Collected data:
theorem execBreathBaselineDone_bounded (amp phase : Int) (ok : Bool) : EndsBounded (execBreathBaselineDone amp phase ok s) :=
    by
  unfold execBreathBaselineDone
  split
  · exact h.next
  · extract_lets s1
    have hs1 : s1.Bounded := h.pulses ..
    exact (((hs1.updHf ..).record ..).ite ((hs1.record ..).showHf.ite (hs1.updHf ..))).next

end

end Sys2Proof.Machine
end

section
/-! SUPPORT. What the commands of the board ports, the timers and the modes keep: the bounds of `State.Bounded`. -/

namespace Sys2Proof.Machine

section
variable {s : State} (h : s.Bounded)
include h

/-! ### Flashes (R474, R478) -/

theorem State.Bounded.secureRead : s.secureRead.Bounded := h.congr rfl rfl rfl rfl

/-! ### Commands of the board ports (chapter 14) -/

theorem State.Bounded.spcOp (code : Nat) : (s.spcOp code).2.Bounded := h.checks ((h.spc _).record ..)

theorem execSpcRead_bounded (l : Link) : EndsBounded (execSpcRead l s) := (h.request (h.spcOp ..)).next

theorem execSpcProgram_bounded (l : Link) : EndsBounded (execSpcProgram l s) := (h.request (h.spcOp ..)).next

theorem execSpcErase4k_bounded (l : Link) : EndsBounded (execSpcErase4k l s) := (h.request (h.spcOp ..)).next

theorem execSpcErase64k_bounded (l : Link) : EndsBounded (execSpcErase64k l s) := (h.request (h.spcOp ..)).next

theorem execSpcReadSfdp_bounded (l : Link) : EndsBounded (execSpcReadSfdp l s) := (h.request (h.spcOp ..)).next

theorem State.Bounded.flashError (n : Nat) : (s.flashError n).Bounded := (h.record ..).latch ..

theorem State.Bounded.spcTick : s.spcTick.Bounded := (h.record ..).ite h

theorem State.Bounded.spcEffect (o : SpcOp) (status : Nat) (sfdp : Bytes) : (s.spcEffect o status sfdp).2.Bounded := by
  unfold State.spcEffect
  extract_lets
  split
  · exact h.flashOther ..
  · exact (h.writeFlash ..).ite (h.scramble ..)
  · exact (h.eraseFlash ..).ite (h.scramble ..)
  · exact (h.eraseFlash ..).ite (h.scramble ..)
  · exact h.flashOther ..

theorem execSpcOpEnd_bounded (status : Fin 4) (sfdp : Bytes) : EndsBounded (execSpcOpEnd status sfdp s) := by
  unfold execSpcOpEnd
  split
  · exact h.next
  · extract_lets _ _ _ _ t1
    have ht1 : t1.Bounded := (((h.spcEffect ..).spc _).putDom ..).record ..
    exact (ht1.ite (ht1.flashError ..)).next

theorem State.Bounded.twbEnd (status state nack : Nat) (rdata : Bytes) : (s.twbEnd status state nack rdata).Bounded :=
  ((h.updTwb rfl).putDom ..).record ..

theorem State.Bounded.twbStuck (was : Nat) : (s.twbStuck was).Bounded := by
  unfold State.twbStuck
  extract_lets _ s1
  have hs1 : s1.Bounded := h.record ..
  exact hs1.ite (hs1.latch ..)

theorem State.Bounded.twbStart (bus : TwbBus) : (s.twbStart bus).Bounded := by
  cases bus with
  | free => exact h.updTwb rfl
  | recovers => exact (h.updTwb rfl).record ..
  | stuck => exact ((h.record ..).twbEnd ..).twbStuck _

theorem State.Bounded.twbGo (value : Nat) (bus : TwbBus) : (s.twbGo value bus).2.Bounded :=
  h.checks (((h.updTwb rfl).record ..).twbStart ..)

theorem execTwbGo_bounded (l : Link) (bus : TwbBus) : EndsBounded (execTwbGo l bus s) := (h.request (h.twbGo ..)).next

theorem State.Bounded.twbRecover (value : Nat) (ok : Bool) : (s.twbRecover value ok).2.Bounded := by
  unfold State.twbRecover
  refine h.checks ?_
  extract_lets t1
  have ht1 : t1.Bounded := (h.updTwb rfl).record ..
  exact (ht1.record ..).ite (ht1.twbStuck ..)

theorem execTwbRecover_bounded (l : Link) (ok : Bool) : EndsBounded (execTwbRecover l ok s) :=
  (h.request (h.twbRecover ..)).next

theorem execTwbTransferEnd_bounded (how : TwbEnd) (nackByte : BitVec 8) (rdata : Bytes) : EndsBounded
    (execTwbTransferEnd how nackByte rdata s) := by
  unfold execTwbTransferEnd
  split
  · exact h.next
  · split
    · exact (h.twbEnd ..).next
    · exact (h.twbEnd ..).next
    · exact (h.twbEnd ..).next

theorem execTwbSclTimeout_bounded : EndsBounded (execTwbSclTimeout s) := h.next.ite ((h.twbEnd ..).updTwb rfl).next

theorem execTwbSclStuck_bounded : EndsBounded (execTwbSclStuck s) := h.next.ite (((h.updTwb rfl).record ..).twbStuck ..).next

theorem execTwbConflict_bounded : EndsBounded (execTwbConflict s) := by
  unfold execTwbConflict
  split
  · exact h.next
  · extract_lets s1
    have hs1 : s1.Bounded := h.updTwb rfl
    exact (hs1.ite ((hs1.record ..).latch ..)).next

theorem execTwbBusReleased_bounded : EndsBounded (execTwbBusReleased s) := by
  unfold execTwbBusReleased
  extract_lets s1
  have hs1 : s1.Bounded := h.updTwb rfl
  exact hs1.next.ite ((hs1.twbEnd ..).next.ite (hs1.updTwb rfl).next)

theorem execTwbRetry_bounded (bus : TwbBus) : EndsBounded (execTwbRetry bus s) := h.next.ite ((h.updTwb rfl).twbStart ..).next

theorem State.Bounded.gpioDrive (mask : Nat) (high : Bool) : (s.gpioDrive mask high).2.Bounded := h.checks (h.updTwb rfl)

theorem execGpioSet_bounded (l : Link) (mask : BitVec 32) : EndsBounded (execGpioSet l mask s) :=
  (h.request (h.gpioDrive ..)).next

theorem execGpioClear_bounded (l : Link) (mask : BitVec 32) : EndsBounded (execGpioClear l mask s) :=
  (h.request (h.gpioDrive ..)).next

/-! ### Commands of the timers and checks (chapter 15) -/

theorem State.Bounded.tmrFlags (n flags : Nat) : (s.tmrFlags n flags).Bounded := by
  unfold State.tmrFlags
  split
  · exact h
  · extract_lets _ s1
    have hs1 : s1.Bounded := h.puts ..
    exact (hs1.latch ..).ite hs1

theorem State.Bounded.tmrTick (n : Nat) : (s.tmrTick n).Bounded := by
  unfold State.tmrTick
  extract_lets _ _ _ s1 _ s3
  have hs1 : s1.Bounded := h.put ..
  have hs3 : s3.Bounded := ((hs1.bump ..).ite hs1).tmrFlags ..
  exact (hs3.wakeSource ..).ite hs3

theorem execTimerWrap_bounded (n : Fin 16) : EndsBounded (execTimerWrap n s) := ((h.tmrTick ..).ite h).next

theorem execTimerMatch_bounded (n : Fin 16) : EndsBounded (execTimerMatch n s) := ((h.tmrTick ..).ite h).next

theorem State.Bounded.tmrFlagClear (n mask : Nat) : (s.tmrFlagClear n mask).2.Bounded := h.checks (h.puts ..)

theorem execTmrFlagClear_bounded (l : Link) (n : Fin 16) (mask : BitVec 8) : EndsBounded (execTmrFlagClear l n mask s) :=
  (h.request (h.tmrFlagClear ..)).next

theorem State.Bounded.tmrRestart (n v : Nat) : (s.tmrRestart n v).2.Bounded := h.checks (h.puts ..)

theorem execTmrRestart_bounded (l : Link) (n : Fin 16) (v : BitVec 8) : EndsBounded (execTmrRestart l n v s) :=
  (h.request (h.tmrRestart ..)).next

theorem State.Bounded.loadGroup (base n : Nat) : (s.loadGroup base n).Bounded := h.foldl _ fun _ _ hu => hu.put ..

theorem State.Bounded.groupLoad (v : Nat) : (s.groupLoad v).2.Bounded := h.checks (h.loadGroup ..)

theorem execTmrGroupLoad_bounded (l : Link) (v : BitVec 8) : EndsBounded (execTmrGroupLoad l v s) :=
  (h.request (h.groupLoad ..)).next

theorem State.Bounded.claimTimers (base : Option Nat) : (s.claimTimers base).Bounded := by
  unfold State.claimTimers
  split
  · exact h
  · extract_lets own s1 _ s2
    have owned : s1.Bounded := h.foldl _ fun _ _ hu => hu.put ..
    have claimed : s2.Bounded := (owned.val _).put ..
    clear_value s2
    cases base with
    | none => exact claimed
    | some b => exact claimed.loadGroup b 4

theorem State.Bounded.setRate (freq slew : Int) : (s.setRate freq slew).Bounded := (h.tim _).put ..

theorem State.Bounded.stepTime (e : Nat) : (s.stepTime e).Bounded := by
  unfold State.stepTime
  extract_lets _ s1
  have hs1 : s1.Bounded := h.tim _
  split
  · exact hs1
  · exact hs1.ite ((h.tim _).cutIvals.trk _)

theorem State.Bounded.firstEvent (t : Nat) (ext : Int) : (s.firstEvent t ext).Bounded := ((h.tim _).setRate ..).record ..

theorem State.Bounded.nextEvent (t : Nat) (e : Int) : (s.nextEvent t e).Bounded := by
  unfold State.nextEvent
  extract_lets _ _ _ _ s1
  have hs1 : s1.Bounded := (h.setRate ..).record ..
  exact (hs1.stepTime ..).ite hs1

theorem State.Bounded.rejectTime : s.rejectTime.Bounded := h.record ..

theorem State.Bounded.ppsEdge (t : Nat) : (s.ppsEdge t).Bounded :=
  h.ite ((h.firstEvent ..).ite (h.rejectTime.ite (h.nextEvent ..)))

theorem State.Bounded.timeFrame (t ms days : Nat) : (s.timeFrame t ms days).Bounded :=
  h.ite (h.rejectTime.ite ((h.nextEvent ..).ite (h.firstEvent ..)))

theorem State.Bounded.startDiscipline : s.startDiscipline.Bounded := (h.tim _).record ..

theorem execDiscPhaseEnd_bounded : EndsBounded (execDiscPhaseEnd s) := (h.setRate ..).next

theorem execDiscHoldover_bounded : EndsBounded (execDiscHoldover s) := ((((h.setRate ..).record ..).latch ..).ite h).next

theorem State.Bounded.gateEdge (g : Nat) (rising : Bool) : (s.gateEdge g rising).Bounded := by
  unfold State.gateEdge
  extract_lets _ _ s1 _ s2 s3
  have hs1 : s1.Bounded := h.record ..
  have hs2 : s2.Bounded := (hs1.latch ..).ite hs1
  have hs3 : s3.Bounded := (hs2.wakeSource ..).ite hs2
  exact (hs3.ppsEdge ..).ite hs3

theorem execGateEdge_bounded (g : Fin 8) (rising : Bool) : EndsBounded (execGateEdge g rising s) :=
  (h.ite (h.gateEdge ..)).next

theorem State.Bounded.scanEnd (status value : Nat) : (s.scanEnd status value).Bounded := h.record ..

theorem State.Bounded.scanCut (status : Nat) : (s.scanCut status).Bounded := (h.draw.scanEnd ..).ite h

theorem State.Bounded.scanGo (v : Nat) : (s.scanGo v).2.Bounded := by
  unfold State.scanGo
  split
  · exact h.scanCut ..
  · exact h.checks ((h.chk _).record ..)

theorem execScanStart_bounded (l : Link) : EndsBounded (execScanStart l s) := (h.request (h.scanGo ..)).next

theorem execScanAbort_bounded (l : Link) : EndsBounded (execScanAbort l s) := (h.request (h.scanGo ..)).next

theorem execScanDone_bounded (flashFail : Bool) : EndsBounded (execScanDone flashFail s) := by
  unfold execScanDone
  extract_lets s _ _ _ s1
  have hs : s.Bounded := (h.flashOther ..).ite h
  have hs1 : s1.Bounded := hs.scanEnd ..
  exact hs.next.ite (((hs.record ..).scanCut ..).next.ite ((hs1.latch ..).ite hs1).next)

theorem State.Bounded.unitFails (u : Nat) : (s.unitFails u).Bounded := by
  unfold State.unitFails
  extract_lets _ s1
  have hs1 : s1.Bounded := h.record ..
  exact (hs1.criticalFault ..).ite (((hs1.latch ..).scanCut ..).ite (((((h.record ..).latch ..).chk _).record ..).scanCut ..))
* * *
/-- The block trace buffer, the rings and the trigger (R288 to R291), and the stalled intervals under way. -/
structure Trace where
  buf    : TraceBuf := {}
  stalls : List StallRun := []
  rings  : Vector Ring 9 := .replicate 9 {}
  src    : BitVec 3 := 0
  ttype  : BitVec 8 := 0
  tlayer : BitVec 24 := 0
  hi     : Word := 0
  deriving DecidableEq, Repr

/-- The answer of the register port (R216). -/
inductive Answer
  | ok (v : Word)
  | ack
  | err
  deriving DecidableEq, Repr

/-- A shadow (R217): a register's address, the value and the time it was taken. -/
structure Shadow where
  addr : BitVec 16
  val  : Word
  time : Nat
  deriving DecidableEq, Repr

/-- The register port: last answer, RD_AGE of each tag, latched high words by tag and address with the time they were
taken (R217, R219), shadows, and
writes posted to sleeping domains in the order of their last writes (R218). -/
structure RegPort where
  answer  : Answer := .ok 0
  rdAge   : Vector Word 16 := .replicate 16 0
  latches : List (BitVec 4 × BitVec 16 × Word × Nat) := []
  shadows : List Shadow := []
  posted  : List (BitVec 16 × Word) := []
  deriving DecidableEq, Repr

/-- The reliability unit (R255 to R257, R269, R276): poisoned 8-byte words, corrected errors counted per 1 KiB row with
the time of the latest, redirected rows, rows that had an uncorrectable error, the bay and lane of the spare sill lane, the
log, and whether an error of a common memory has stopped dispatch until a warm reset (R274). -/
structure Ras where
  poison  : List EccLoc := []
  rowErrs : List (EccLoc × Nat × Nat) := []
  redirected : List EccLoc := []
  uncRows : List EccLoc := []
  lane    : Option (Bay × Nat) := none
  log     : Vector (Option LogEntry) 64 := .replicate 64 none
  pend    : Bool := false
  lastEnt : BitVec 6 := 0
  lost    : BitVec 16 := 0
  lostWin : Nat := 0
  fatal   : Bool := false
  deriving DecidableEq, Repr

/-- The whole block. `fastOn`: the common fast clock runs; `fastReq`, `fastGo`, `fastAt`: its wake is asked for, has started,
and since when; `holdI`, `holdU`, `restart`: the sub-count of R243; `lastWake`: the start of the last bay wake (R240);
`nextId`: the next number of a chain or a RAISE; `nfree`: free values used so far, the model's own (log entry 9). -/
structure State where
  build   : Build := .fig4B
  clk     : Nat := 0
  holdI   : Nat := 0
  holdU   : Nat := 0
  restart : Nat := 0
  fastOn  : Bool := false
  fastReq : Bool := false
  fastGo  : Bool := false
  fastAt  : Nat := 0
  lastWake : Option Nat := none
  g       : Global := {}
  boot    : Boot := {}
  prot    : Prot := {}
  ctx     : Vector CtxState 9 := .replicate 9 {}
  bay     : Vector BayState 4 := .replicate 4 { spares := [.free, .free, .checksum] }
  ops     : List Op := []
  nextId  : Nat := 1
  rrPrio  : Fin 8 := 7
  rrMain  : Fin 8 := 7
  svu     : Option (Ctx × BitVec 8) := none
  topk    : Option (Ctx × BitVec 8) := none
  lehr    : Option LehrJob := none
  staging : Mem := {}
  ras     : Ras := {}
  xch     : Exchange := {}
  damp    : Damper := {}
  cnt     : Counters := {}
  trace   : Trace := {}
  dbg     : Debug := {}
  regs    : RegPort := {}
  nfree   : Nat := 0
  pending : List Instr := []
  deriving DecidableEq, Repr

§ Instructions to follow:
Copy exactly the stretch of data above from the line with "exact (hs1.stepTime ..).ite hs1" through the line with "h.ite (h.rejectTime.ite ((h.nextEvent", and omit all other lines.

§ Completed exercise:
  exact (hs1.stepTime ..).ite hs1

theorem State.Bounded.rejectTime : s.rejectTime.Bounded := h.record ..

theorem State.Bounded.ppsEdge (t : Nat) : (s.ppsEdge t).Bounded :=
  h.ite ((h.firstEvent ..).ite (h.rejectTime.ite (h.nextEvent ..)))

theorem State.Bounded.timeFrame (t ms days : Nat) : (s.timeFrame t ms days).Bounded :=
  h.ite (h.rejectTime.ite ((h.nextEvent ..).ite (h.firstEvent ..)))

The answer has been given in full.